[Source data]

━━━━━━━━━━━━━━━━

theorem test_jo_table :
    flagRows.map (fun f => goes ((launch [0x70#8, 0x10#8]).setEflags f) (fun t => t.eip == 0x7C12#32)) =
    [false, false, false, false, true, true, false, true] := by decide
theorem test_jno_table :
    flagRows.map (fun f => goes ((launch [0x71#8, 0x10#8]).setEflags f) (fun t => t.eip == 0x7C12#32)) =
    [true, true, true, true, false, false, true, false] := by decide
theorem test_jc_table :
    flagRows.map (fun f => goes ((launch [0x72#8, 0x10#8]).setEflags f) (fun t => t.eip == 0x7C12#32)) =
    [false, true, false, false, false, false, true, true] := by decide
theorem test_jnc_table :
    flagRows.map (fun f => goes ((launch [0x73#8, 0x10#8]).setEflags f) (fun t => t.eip == 0x7C12#32)) =
    [true, false, true, true, true, true, false, false] := by decide
theorem test_jz_table :
    flagRows.map (fun f => goes ((launch [0x74#8, 0x10#8]).setEflags f) (fun t => t.eip == 0x7C12#32)) =
    [false, false, true, false, false, false, false, false] := by decide
theorem test_jnz_table :
    flagRows.map (fun f => goes ((launch [0x75#8, 0x10#8]).setEflags f) (fun t => t.eip == 0x7C12#32)) =
    [true, true, false, true, true, true, true, true] := by decide
theorem test_js_table :
    flagRows.map (fun f => goes ((launch [0x78#8, 0x10#8]).setEflags f) (fun t => t.eip == 0x7C12#32)) =
    [false, false, false, true, false, true, true, true] := by decide
theorem test_jns_table :
    flagRows.map (fun f => goes ((launch [0x79#8, 0x10#8]).setEflags f) (fun t => t.eip == 0x7C12#32)) =
    [true, true, true, false, true, false, false, false] := by decide
theorem test_jl_table :
    flagRows.map (fun f => goes ((launch [0x7C#8, 0x10#8]).setEflags f) (fun t => t.eip == 0x7C12#32)) =
    [false, false, false, true, true, false, true, false] := by decide
theorem test_jle_table :
    flagRows.map (fun f => goes ((launch [0x7E#8, 0x10#8]).setEflags f) (fun t => t.eip == 0x7C12#32)) =
    [false, false, true, true, true, false, true, false] := by decide
theorem test_call_pushes_next :
    goes (launch [0xE8#8, 0x0E#8, 0x00#8, 0x00#8, 0x00#8])
      (fun t => t.reg .esp == 0x7BFC#32 && t.mem.word 0x7BFC == 0x7C05#32 && t.eip == 0x7C13#32) = true := by decide
theorem test_ret_pops :
    goes ((poke ((launch [0xC3#8] |>.setReg .esp 0x7BF8#32)) 0x7BF8 0x7C07#32))
      (fun t => t.eip == 0x7C07#32 && t.reg .esp == 0x7BFC#32) = true := by decide
theorem test_ret_to_zero_halts :
    goes (((launch [0xC3#8] |>.setReg .esp 0x6000#32)))
      (fun t => t.eip == 0#32 && t.run == .halted) = true := by decide
theorem test_in_live_port :
    goes ((((launch [0xEC#8] |>.setReg .edx 0x123403F8#32 |>.setReg .eax 0xAABBCCDD#32)).supplyInput [0x41#8]))
      (fun t => t.reg .eax == 0xAABBCC41#32 && t.consumed == 1) = true := by decide
theorem test_in_blocks : blocks ((launch [0xEC#8] |>.setReg .edx 0x3F8#32)) = true := by decide
theorem test_out_live_port :
    goes (((launch [0xEE#8] |>.setReg .edx 0x3F8#32 |>.setReg .eax 0x12345641#32)))
      (fun t => t.output == [0x41#8] && t.eip == 0x7C01#32) = true := by decide
theorem test_out_other_port :
    goes (((launch [0xEE#8] |>.setReg .edx 0x3F9#32 |>.setReg .eax 0x41#32)))
      (fun t => t.output == [] && t.eip == 0x7C01#32) = true := by decide

/-! The fatal ends of L2.1, L2.2 and L2.6, and the end of memory. -/

theorem test_fatal_opcode :
    fails (launch [0x90#8]) (.unimplementedOpcode 0x90#8 0x7C00#32) = true := by decide
theorem test_fatal_extension :
    fails (launch [0x83#8, 0xC8#8, 0x01#8]) (.unimplementedExtension 0x83#8 1#3 0x7C00#32) = true := by decide
theorem test_fatal_sib :
    fails (launch [0x8B#8, 0x04#8, 0x24#8]) (.decodeErrorSib 0x7C00#32 0x04#8) = true := by decide
theorem test_fatal_operand :
    fails (launch [0x8B#8, 0x05#8, 0xFD#8, 0xFF#8, 0x0F#8, 0x00#8]) (.boundsError 0x7C00#32 0xFFFFD 4) = true := by decide
theorem test_fatal_stack :
    fails (((launch [0x50#8] |>.setReg .esp 0x2#32))) (.boundsError 0x7C00#32 0xFFFFFFFE 4) = true := by decide
theorem test_fatal_fetch :
    fails (((launch []).setEip 0xFFFFD#32 |> fun s => s.setMem (s.mem.setBytes 0xFFFFD [0xB8#8, 0x01#8, 0x00#8]))) (.boundsError 0xFFFFD#32 0xFFFFE 4) = true := by decide
theorem test_exit_at_end :
    goes (((launch []).setEip 0x100000#32))
      (fun t => t.run == .exited && t.eip == 0x100000#32) = true := by decide

theorem test_sub_flags_vectors :
    subFlags 0x0#32 0x1#32 0#32 = 0x081#32 ∧ subFlags 0x5#32 0x5#32 0x881#32 = 0x040#32 ∧
    subFlags 0x80000000#32 0x1#32 0#32 = 0x800#32 ∧ subFlags 0x7FFFFFFF#32 0xFFFFFFFF#32 0#32 = 0x881#32 ∧
    subFlags 0xFFFFFFFF#32 0x1#32 0x040#32 = 0x080#32 ∧ subFlags 0x1#32 0xFFFFFFFF#32 0#32 = 0x001#32 := by decide
theorem test_advance_eip : ((launch []).setEip 0x100#32 |>.advanceEip 0xFFFFFFF0#32).eip = 0xF0#32 := by decide
theorem test_image_must_fit :
    (State.construct 0x10 0x0C#32 0x10#32 |>.bind (fun s => s.loadImage [0xB8#8, 0x01#8, 0x00#8, 0x00#8, 0x00#8] 0x0C#32)) =
      .error .imageDoesNotFit := by decide

/-! ## Witnesses: states and operands that meet an obligation's hypotheses -/

theorem witness_ConstructionGivesResetState :
    (0 < 1 ∧ 1 < 2 ^ 32) ∧ (0 < 2 ^ 32 - 1 ∧ 2 ^ 32 - 1 < 2 ^ 32) := by decide

theorem witness_ConstructionRefusesBadMemorySize : (0 : Nat) = 0 ∧ 2 ^ 32 ≤ 2 ^ 32 := by decide

theorem witness_LoadImageCopiesExactlyTheImage :
    (0xFFFFC#32).toNat + [1#8, 2#8, 3#8, 4#8].length ≤ State.reset.mem.size ∧
    State.reset.mem.size < (0xFFFFD#32).toNat + [1#8, 2#8, 3#8, 4#8].length := by decide

theorem witness_MemoryIsLittleEndian :
    (0xFFFFC#32).toNat + 4 ≤ State.reset.mem.size ∧ (0xFFFFF#32).toNat + 1 ≤ State.reset.mem.size := by decide

theorem witness_AccessOutsideMemoryIsBoundsError :
    State.reset.mem.size < (0xFFFFD#32).toNat + 4 ∧ State.reset.mem.size < (0x100000#32).toNat + 1 := by decide

theorem witness_RegisterLookupTotalBelowEight : 0 < 8 ∧ 7 < 8 ∧ 8 ≤ 8 := by decide

theorem witness_DecodeOfEncodeIsIdentity :
    (Instr.movRmImm32 (.mem (.sibDisp32 0x24#8 0x80000000#32)) 0xFFFFFFFF#32).wf = true ∧
    (Instr.addRmR (.mem (.base .edi)) .edi).wf = true ∧ Instr.outDxAl.wf = true := by decide

theorem witness_DecodedBytesAreTheEncoding :
    decode [0x8B#8, 0x04#8, 0x24#8, 0x90#8] = .ok (.movRRm .eax (.mem (.sib 0x24#8)), ⟨3, [0x90#8]⟩) := by decide

theorem witness_DecoderFollowsOpcodeTable :
    decode (0xFF#8 :: 0x45#8 :: [0x08#8]) = .ok (.incRm (.mem (.baseDisp8 .ebp 0x08#8)), ⟨3, []⟩) ∧
    9 ≤ (List.replicate 9 0#8).length ∧
    (0xFF00#16, 0xFF38#16) ∈ opcodeRows ∧ rowMatches (0xFF00#16, 0xFF38#16) 0xFF#8 0x45#8 = true := by decide

theorem witness_ModRMDescriptorLength :
    extraBytes 2#2 4#3 ≤ [0x24#8, 0#8, 0#8, 0#8, 0#8].length ∧ [0x24#8, 0#8, 0#8, 0#8].length < extraBytes 2#2 4#3 ∧
    extraBytes 0#2 5#3 ≤ [0#8, 0#8, 0#8, 0#8].length ∧ [0#8, 0#8, 0#8].length < extraBytes 0#2 5#3 := by decide

/-- One state for each outcome of `exec`. -/
theorem witness_StepRunsDecodedInstruction :
    (∃ s i c t, s.run = .running ∧ s.eip.toNat < s.mem.size ∧ decode (fetchWindow s) = .ok (i, c) ∧
      exec i s = next t) ∧
    (∃ s i c f, s.run = .running ∧ s.eip.toNat < s.mem.size ∧ decode (fetchWindow s) = .ok (i, c) ∧
      exec i s = fault f) ∧
    (∃ s i c r, s.run = .running ∧ s.eip.toNat < s.mem.size ∧ decode (fetchWindow s) = .ok (i, c) ∧
      exec i s = refused r) :=
  ⟨⟨launch [0xB8#8, 0x29#8], .movRImm32 .eax 0x29#32, ⟨5, List.replicate 6 0#8⟩, _, rfl, by decide, by decide, rfl⟩,
   ⟨launch [0x8B#8, 0x04#8, 0x24#8], .movRRm .eax (.mem (.sib 0x24#8)), ⟨3, List.replicate 8 0#8⟩, _, rfl,
     by decide, by decide, rfl⟩,
   ⟨(launch [0xEC#8]).setReg .edx 0x3F8#32, .inAlDx, ⟨1, List.replicate 10 0#8⟩, .blockedOnInput, rfl,
     by decide, by decide, rfl⟩⟩

theorem witness_StepRunsInstructionAtEip :
    ∃ s i, s.run = .running ∧ i.wf = true ∧ BytesAtEip s (encode i) :=
  ⟨launch [0x89#8, 0x45#8, 0xFC#8], .movRmR (.mem (.baseDisp8 .ebp 0xFC#8)) .eax, rfl, rfl,
    bytesAtEip_of (by decide) (by decide)⟩

/-- A jump to 0, a jump elsewhere, and an instruction at 0. -/
theorem witness_HaltSentinel :
    (∃ s i c t, s.run = .running ∧ s.eip.toNat < s.mem.size ∧ decode (fetchWindow s) = .ok (i, c) ∧
      exec i s = next t ∧ t.eip = 0#32) ∧
    (∃ s i c t, s.run = .running ∧ s.eip.toNat < s.mem.size ∧ decode (fetchWindow s) = .ok (i, c) ∧
      exec i s = next t ∧ t.eip ≠ 0#32) ∧
    (∃ s i, s.run = .running ∧ s.eip = 0#32 ∧ i.wf = true ∧ BytesAtEip s (encode i)) :=
  ⟨⟨launch [0xE9#8, 0xFB#8, 0x83#8, 0xFF#8, 0xFF#8], .jmpRel32 0xFFFF83FB#32, ⟨5, List.replicate 6 0#8⟩, _, rfl,
     by decide, by decide, rfl, by decide⟩,
   ⟨launch [0xEB#8, 0xFE#8], .jmpRel8 0xFE#8, ⟨2, List.replicate 9 0#8⟩, _, rfl, by decide, by decide, rfl,
     by decide⟩,
   ⟨(State.reset.setEip 0#32).setMem (State.reset.mem.setBytes 0 [0xC9#8]), .leave, rfl, rfl, rfl,
     bytesAtEip_of (by decide) (by decide)⟩⟩

theorem witness_ExitAtEndOfMemory :
    (State.reset.setEip 0x100000#32).run = .running ∧
    (State.reset.setEip 0x100000#32).mem.size ≤ (State.reset.setEip 0x100000#32).eip.toNat := by decide

theorem witness_TerminalRunStatesAreNeverLeft :
    ∃ s t : State, s.run = .halted ∧ s.run ≠ .running ∧ Reaches s t :=
  ⟨State.reset.setRun .halted, _, rfl, by decide, .step .refl rfl⟩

━━━━━━━━━━━━━━━━

▶ **Instructions to follow**:
Pull out every line in the data above that has the word "subFlags".

▶ **Exercise output**:
    subFlags 0x0#32 0x1#32 0#32 = 0x081#32 ∧ subFlags 0x5#32 0x5#32 0x881#32 = 0x040#32 ∧
    subFlags 0x80000000#32 0x1#32 0#32 = 0x800#32 ∧ subFlags 0x7FFFFFFF#32 0xFFFFFFFF#32 0#32 = 0x881#32 ∧
    subFlags 0xFFFFFFFF#32 0x1#32 0x040#32 = 0x080#32 ∧ subFlags 0x1#32 0xFFFFFFFF#32 0#32 = 0x001#32 := by decide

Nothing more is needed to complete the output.